Illumina to Acquire Prenatal Genetic Testing Company Verinata

January 7, 2013

By Bio-IT World Staff   

January 7, 2013 | Illumina announced today that it has signed a definitive agreement to acquire Verinata Health for consideration of $350 million plus up to $100 million in milestone payments through 2015. Upon completion of the acquisition, Illumina will have access to Verinata’s verifi prenatal test, the broadest non-invasive prenatal test (NIPT) available today for high-risk pregnancies, and to what Illumina says is the most comprehensive intellectual property portfolio in the non-invasive prenatal test industry.  

Verinata Health started as a company dedicated to microfluidic technology based on intellectual property from MIT and Harvard, Diana Bianchi, Executive Director of the Mother Infant Research Institute at Tufts Medical Center and chair of Verinata’s clinical advisory board, told Bio-IT World in November (see, In Conversation: Tufts Geneticist Diana Bianchi on Noninvasive Prenatal Testing). “Verinata has the exclusive license to [Stanford professor] Steve Quake’s patents in this space, which specifically discuss the use of massively parallel sequencing to detect fetal trisomy,” Bianchi said.  

Non-invasive prenatal testing is one of the most rapidly growing areas utilizing next-generation sequencing, and Illumina believes the company is uniquely positioned to be at the forefront of providing superior prenatal testing options.   

“This agreement with Verinata demonstrates Illumina’s commitment to developing innovative diagnostic solutions and providing our partners with the most advanced technologies for improved patient care,” said Jay Flatley, President and CEO of Illumina in a press release. “Building on the recent acquisition of BlueGnome Ltd. (see, Illumina Acquires Cytogenetics Company BlueGnome) and our expertise in next-generation sequencing, this announcement further establishes Illumina as a leader in reproductive health.”   
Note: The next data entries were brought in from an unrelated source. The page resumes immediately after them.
-- ==== Sys2Proof/Laws/Shared.lean ====
section
/-!
SUPPORT. The operations every family shares, once each: which parts of the state they touch (`…_only`), what they leave in
every other field, that they keep the invariant, and which registers they move.
-/
namespace Sys2Proof.Machine

/- ## Which parts they touch -/

theorem State.advance_only (s : State) (t : Nat) :
    s.advance t = { s with regs := (s.advance t).regs, now := (s.advance t).now } := by
  unfold State.advance; split <;> rfl

theorem State.setPend_only (s : State) (n : Nat) (b : Bool) : s.setPend n b = { s with regs := (s.setPend n b).regs } := by
  unfold State.setPend; split <;> rfl

theorem State.addOvf_only (s : State) (f o : Field) (bits n : Nat) :
    s.addOvf f o bits n = { s with regs := (s.addOvf f o bits n).regs } := by
  unfold State.addOvf; split <;> rfl

theorem State.msix_only (s : State) (v : Nat) : s.msix v = { s with regs := (s.msix v).regs, out := (s.msix v).out } := by
  unfold State.msix; split <;> rfl

theorem State.deliver_only (s : State) (n : Nat) :
    s.deliver n = { s with regs := (s.deliver n).regs, out := (s.deliver n).out } := by
  unfold State.deliver
  split
  · rw [State.msix_only]; simp only [State.wr]; rw [State.setPend_only]
  · rfl

/-- Raising a source writes registers and may put a message out; nothing else. -/
theorem State.raise_only (s : State) (n : Nat) : s.raise n = { s with regs := (s.raise n).regs, out := (s.raise n).out } := by
  unfold State.raise
  split
  · rfl
  · rw [State.deliver_only, State.setPend_only]

theorem State.raiseIf_only (s : State) (b : Bool) (n : Nat) :
    s.raiseIf b n = { s with regs := (s.raiseIf b n).regs, out := (s.raiseIf b n).out } := by
  unfold State.raiseIf
  split
  · exact s.raise_only n
  · rfl

theorem State.bump_only (s : State) (i k n : Nat) :
    s.bump i k n = { s with regs := (s.bump i k n).regs, out := (s.bump i k n).out } := by
  unfold State.bump
  dsimp only
  split
  · split
    · rw [State.raise_only, State.addOvf_only]
    · rw [State.addOvf_only]
  · rw [State.addOvf_only]

theorem State.count1_only (s : State) (i ev n k : Nat) :
    s.count1 i ev n k = { s with regs := (s.count1 i ev n k).regs, out := (s.count1 i ev n k).out } := by
  unfold State.count1
  split
  · exact s.bump_only i k n
  · rfl

theorem State.only_trans {b m u : State} (h : m = { b with regs := m.regs, out := m.out })
    (h' : u = { m with regs := u.regs, out := u.out }) : u = { b with regs := u.regs, out := u.out } := by
  rw [h', h]

/-- A fold of operations that touch registers and output only touches registers and output only. -/
theorem State.foldl_only {α : Type} (f : State → α → State)
    (hf : ∀ s a, f s a = { s with regs := (f s a).regs, out := (f s a).out }) (l : List α) (s : State) :
    l.foldl f s = { s with regs := (l.foldl f s).regs, out := (l.foldl f s).out } := by
  induction l generalizing s with
  | nil => rfl
  | cons a l ih => exact State.only_trans (hf s a) (ih (f s a))

/-- Counting an event writes registers and may put a message out; nothing else. -/
theorem State.count_only (s : State) (i ev n : Nat) :
    s.count i ev n = { s with regs := (s.count i ev n).regs, out := (s.count i ev n).out } := by
  unfold State.count
  split
  · rfl
  · exact State.foldl_only _ (fun s k => s.count1_only i ev n k) _ s

/-- Progress ends a stall of the island and is counted. -/
theorem State.progress_only (s : State) (i : Nat) :
    s.progress i = { s with regs := (s.progress i).regs, out := (s.progress i).out, isl := (s.progress i).isl } := by
  unfold State.progress
  rw [State.count_only]
  rfl

theorem State.counted_only (s : State) (i : Nat) :
    s.counted i = { s with regs := (s.counted i).regs, out := (s.counted i).out } := s.count_only i 5 1

theorem State.unmapped_only (s : State) (src : Src) (i off : Nat) :
    s.unmapped src i off = { s with regs := (s.unmapped src i off).regs } := s.wrs_only _

theorem State.narrowPop_only (s : State) (src : Src) (i off : Nat) :
    s.narrowPop src i off = { s with regs := (s.narrowPop src i off).regs } := s.wrs_only _

/-- Counting cycles writes registers, may put messages out, and keeps which level counters held. -/
theorem State.countCycles_only (s : State) (t1 : Nat) :
    s.countCycles t1 = { s with regs := (s.countCycles t1).regs, out := (s.countCycles t1).out,
                                cnt := (s.countCycles t1).cnt } := by
  have h : ∀ (f : State → Nat → State) (l : List Nat), (∀ s' a, f s' a = { s' with regs := (f s' a).regs, out := (f s' a).out }) →
      l.foldl f s = { s with regs := (l.foldl f s).regs, out := (l.foldl f s).out } :=
    fun f l hf => State.foldl_only f hf l s
  unfold State.countCycles
  dsimp only
  split
  · rw [h _ _ ?_]
    intro s' a
    split_ifs <;> first | rfl | exact State.bump_only _ _ _ _
  · rw [h _ _ ?_]
    intro s' a
    split_ifs <;> first | rfl | exact State.bump_only _ _ _ _

/-- Time passing for the progress monitors writes the stall times only. -/
theorem State.stallTime_only (s : State) (dt : Nat) : s.stallTime dt = { s with isl := (s.stallTime dt).isl } := by
  unfold State.stallTime
  split <;> rfl

/-- Beginning a command lets time run, counts cycles and the time islands are stalled; the output is empty at first. -/
theorem State.begin_only (s : State) (t : Nat) :
    s.begin t = { s with regs := (s.begin t).regs, now := (s.begin t).now, out := (s.begin t).out, cnt := (s.begin t).cnt,
                         isl := (s.begin t).isl } := by
  unfold State.begin
  split
  · rfl
  · rw [State.advance_only, State.stallTime_only, State.countCycles_only]
    rfl

theorem State.logPut_only (s : State) (cause i count : Nat) :
    s.logPut cause i count = { s with regs := (s.logPut cause i count).regs, di := (s.logPut cause i count).di,
                                      free := (s.logPut cause i count).free } := by
  unfold State.logPut
  split
  · rfl
  · split <;> rfl

theorem State.logEvent_only (s : State) (cause i : Nat) :
    s.logEvent cause i = { s with regs := (s.logEvent cause i).regs, di := (s.logEvent cause i).di,
                                  free := (s.logEvent cause i).free, log := (s.logEvent cause i).log } := by
  unfold State.logEvent
  dsimp only
  split <;> split <;> first | rw [State.logPut_only] | rfl

/- ## What every other field reads after them -/

@[simp] theorem State.wrs_now (s : State) (l : List (Field × Nat)) : (s.wrs l).now = s.now := by rw [State.wrs_only]
@[simp] theorem State.wrs_resp (s : State) (l : List (Field × Nat)) : (s.wrs l).resp = s.resp := by rw [State.wrs_only]
@[simp] theorem State.wrs_out (s : State) (l : List (Field × Nat)) : (s.wrs l).out = s.out := by rw [State.wrs_only]
@[simp] theorem State.wrs_free (s : State) (l : List (Field × Nat)) : (s.wrs l).free = s.free := by rw [State.wrs_only]
@[simp] theorem State.wrs_log (s : State) (l : List (Field × Nat)) : (s.wrs l).log = s.log := by rw [State.wrs_only]
@[simp] theorem State.wrs_chans (s : State) (l : List (Field × Nat)) : (s.wrs l).chans = s.chans := by rw [State.wrs_only]
@[simp] theorem State.wrs_isl (s : State) (l : List (Field × Nat)) : (s.wrs l).isl = s.isl := by rw [State.wrs_only]
@[simp] theorem State.wrs_ports (s : State) (l : List (Field × Nat)) : (s.wrs l).ports = s.ports := by rw [State.wrs_only]
@[simp] theorem State.wrs_i2c (s : State) (l : List (Field × Nat)) : (s.wrs l).i2c = s.i2c := by rw [State.wrs_only]
@[simp] theorem State.wrs_bank0 (s : State) (l : List (Field × Nat)) : (s.wrs l).bank0 = s.bank0 := by rw [State.wrs_only]
@[simp] theorem State.wrs_bank1 (s : State) (l : List (Field × Nat)) : (s.wrs l).bank1 = s.bank1 := by rw [State.wrs_only]
@[simp] theorem State.wrs_curBank (s : State) (l : List (Field × Nat)) : (s.wrs l).curBank = s.curBank := by rw [State.wrs_only]
@[simp] theorem State.wrs_epoch (s : State) (l : List (Field × Nat)) : (s.wrs l).epoch = s.epoch := by rw [State.wrs_only]
@[simp] theorem State.wrs_pa (s : State) (l : List (Field × Nat)) : (s.wrs l).pa = s.pa := by rw [State.wrs_only]
@[simp] theorem State.wrs_pb (s : State) (l : List (Field × Nat)) : (s.wrs l).pb = s.pb := by rw [State.wrs_only]
@[simp] theorem State.wrs_si (s : State) (l : List (Field × Nat)) : (s.wrs l).si = s.si := by rw [State.wrs_only]
@[simp] theorem State.wrs_bi (s : State) (l : List (Field × Nat)) : (s.wrs l).bi = s.bi := by rw [State.wrs_only]
@[simp] theorem State.wrs_ti (s : State) (l : List (Field × Nat)) : (s.wrs l).ti = s.ti := by rw [State.wrs_only]
@[simp] theorem State.wrs_ringE (s : State) (l : List (Field × Nat)) : (s.wrs l).ringE = s.ringE := by rw [State.wrs_only]
@[simp] theorem State.wrs_ringW (s : State) (l : List (Field × Nat)) : (s.wrs l).ringW = s.ringW := by rw [State.wrs_only]
@[simp] theorem State.wrs_rsch (s : State) (l : List (Field × Nat)) : (s.wrs l).rsch = s.rsch := by rw [State.wrs_only]
@[simp] theorem State.wrs_gw (s : State) (l : List (Field × Nat)) : (s.wrs l).gw = s.gw := by rw [State.wrs_only]
@[simp] theorem State.wrs_img (s : State) (l : List (Field × Nat)) : (s.wrs l).img = s.img := by rw [State.wrs_only]
@[simp] theorem State.wrs_boot (s : State) (l : List (Field × Nat)) : (s.wrs l).boot = s.boot := by rw [State.wrs_only]
@[simp] theorem State.wrs_di (s : State) (l : List (Field × Nat)) : (s.wrs l).di = s.di := by rw [State.wrs_only]
@[simp] theorem State.wrs_mg (s : State) (l : List (Field × Nat)) : (s.wrs l).mg = s.mg := by rw [State.wrs_only]
@[simp] theorem State.wrs_fl (s : State) (l : List (Field × Nat)) : (s.wrs l).fl = s.fl := by rw [State.wrs_only]
@[simp] theorem State.wrs_tag (s : State) (l : List (Field × Nat)) : (s.wrs l).tag = s.tag := by rw [State.wrs_only]
@[simp] theorem State.wrs_cnt (s : State) (l : List (Field × Nat)) : (s.wrs l).cnt = s.cnt := by rw [State.wrs_only]
@[simp] theorem State.wrs_sram (s : State) (l : List (Field × Nat)) : (s.wrs l).sram = s.sram := by rw [State.wrs_only]
@[simp] theorem State.wrs_dram (s : State) (l : List (Field × Nat)) : (s.wrs l).dram = s.dram := by rw [State.wrs_only]
@[simp] theorem State.wrs_flash (s : State) (l : List (Field × Nat)) : (s.wrs l).flash = s.flash := by rw [State.wrs_only]
@[simp] theorem State.wrs_host (s : State) (l : List (Field × Nat)) : (s.wrs l).host = s.host := by rw [State.wrs_only]
@[simp] theorem State.wrs_pending (s : State) (l : List (Field × Nat)) : (s.wrs l).pending = s.pending := by rw [State.wrs_only]

@[simp] theorem State.advance_resp (s : State) (t : Nat) : (s.advance t).resp = s.resp := by rw [State.advance_only]
@[simp] theorem State.advance_out (s : State) (t : Nat) : (s.advance t).out = s.out := by rw [State.advance_only]
@[simp] theorem State.advance_free (s : State) (t : Nat) : (s.advance t).free = s.free := by rw [State.advance_only]
@[simp] theorem State.advance_log (s : State) (t : Nat) : (s.advance t).log = s.log := by rw [State.advance_only]
@[simp] theorem State.advance_chans (s : State) (t : Nat) : (s.advance t).chans = s.chans := by rw [State.advance_only]
@[simp] theorem State.advance_isl (s : State) (t : Nat) : (s.advance t).isl = s.isl := by rw [State.advance_only]
@[simp] theorem State.advance_ports (s : State) (t : Nat) : (s.advance t).ports = s.ports := by rw [State.advance_only]
@[simp] theorem State.advance_i2c (s : State) (t : Nat) : (s.advance t).i2c = s.i2c := by rw [State.advance_only]
@[simp] theorem State.advance_bank0 (s : State) (t : Nat) : (s.advance t).bank0 = s.bank0 := by rw [State.advance_only]
@[simp] theorem State.advance_bank1 (s : State) (t : Nat) : (s.advance t).bank1 = s.bank1 := by rw [State.advance_only]
@[simp] theorem State.advance_curBank (s : State) (t : Nat) : (s.advance t).curBank = s.curBank := by rw [State.advance_only]
@[simp] theorem State.advance_epoch (s : State) (t : Nat) : (s.advance t).epoch = s.epoch := by rw [State.advance_only]
@[simp] theorem State.advance_pa (s : State) (t : Nat) : (s.advance t).pa = s.pa := by rw [State.advance_only]
@[simp] theorem State.advance_pb (s : State) (t : Nat) : (s.advance t).pb = s.pb := by rw [State.advance_only]
@[simp] theorem State.advance_si (s : State) (t : Nat) : (s.advance t).si = s.si := by rw [State.advance_only]
@[simp] theorem State.advance_bi (s : State) (t : Nat) : (s.advance t).bi = s.bi := by rw [State.advance_only]
@[simp] theorem State.advance_ti (s : State) (t : Nat) : (s.advance t).ti = s.ti := by rw [State.advance_only]
@[simp] theorem State.advance_ringE (s : State) (t : Nat) : (s.advance t).ringE = s.ringE := by rw [State.advance_only]
@[simp] theorem State.advance_ringW (s : State) (t : Nat) : (s.advance t).ringW = s.ringW := by rw [State.advance_only]
@[simp] theorem State.advance_rsch (s : State) (t : Nat) : (s.advance t).rsch = s.rsch := by rw [State.advance_only]
@[simp] theorem State.advance_gw (s : State) (t : Nat) : (s.advance t).gw = s.gw := by rw [State.advance_only]
@[simp] theorem State.advance_img (s : State) (t : Nat) : (s.advance t).img = s.img := by rw [State.advance_only]
@[simp] theorem State.advance_boot (s : State) (t : Nat) : (s.advance t).boot = s.boot := by rw [State.advance_only]
@[simp] theorem State.advance_di (s : State) (t : Nat) : (s.advance t).di = s.di := by rw [State.advance_only]
@[simp] theorem State.advance_mg (s : State) (t : Nat) : (s.advance t).mg = s.mg := by rw [State.advance_only]
@[simp] theorem State.advance_fl (s : State) (t : Nat) : (s.advance t).fl = s.fl := by rw [State.advance_only]
@[simp] theorem State.advance_tag (s : State) (t : Nat) : (s.advance t).tag = s.tag := by rw [State.advance_only]
@[simp] theorem State.advance_cnt (s : State) (t : Nat) : (s.advance t).cnt = s.cnt := by rw [State.advance_only]
@[simp] theorem State.advance_sram (s : State) (t : Nat) : (s.advance t).sram = s.sram := by rw [State.advance_only]
@[simp] theorem State.advance_dram (s : State) (t : Nat) : (s.advance t).dram = s.dram := by rw [State.advance_only]
@[simp] theorem State.advance_flash (s : State) (t : Nat) : (s.advance t).flash = s.flash := by rw [State.advance_only]
@[simp] theorem State.advance_host (s : State) (t : Nat) : (s.advance t).host = s.host := by rw [State.advance_only]
@[simp] theorem State.advance_pending (s : State) (t : Nat) : (s.advance t).pending = s.pending := by rw [State.advance_only]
Available through a physician, the verifi test analyzes cell-free fetal DNA naturally found in a pregnant woman’s blood to look for missing or extra copies of chromosomes (referred to as aneuploidies). Specifically, the test detects Down syndrome (trisomy 21 or T21), Edwards syndrome (trisomy 18 or T18) and Patau syndrome (trisomy 13 or T13). It is the first non-invasive prenatal test that offers the option to include evaluation of sex chromosome aneuploidies, such as Turner syndrome (Monosomy X), Triple X (XXX), Klinefelter syndrome (XXY) and Jacobs syndrome (XYY)—the most common fetal sex chromosome abnormalities.   

Compared to other testing options, the verifi prenatal test provides more definitive information than risk score-based tests (traditional protein serum screens), which calculate probabilities, and does not carry the risk of complications that an invasive procedure, such as an amniocentesis, can have. The robust technology behind the verifi test leverages the power of massively parallel next-generation sequencing with a highly optimized algorithm to provide accurate aneuploidy detection, with the ability to look across the entire genome.   

“Together, Illumina and Verinata are well-suited to drive the adoption of the non-invasive prenatal testing market. With approximately 500,000 high-risk pregnancies annually in the United States and an estimated four million pregnancies in total, there is a clear need for such tests,” said Dr. Jeffrey Bird, Executive Chairman and CEO of Verinata Health in a statement. “Given the recent American College of Obstetrics and Gynecology (ACOG) and Society of Maternal and Fetal Medicine (SMFM) joint opinion that recommended cell–free DNA prenatal testing as a first or second trimester option for women at increased risk of aneuploidy, we believe more physicians will be adopting NIPT.”   

The verifi test will continue to be offered through Verinata’s CLIA-certified and CAP-accredited laboratory, which will continue to act as a reference laboratory to gather some of the necessary clinical data for future regulatory submissions.   

Based on ACOG and SMFM guidelines for high-risk pregnancies in the United States, the addressable NIPT market is estimated to be more than $600 million in 2013. The total domestic market is estimated to grow to 1.5 to 2 million tests performed annually within the next five years.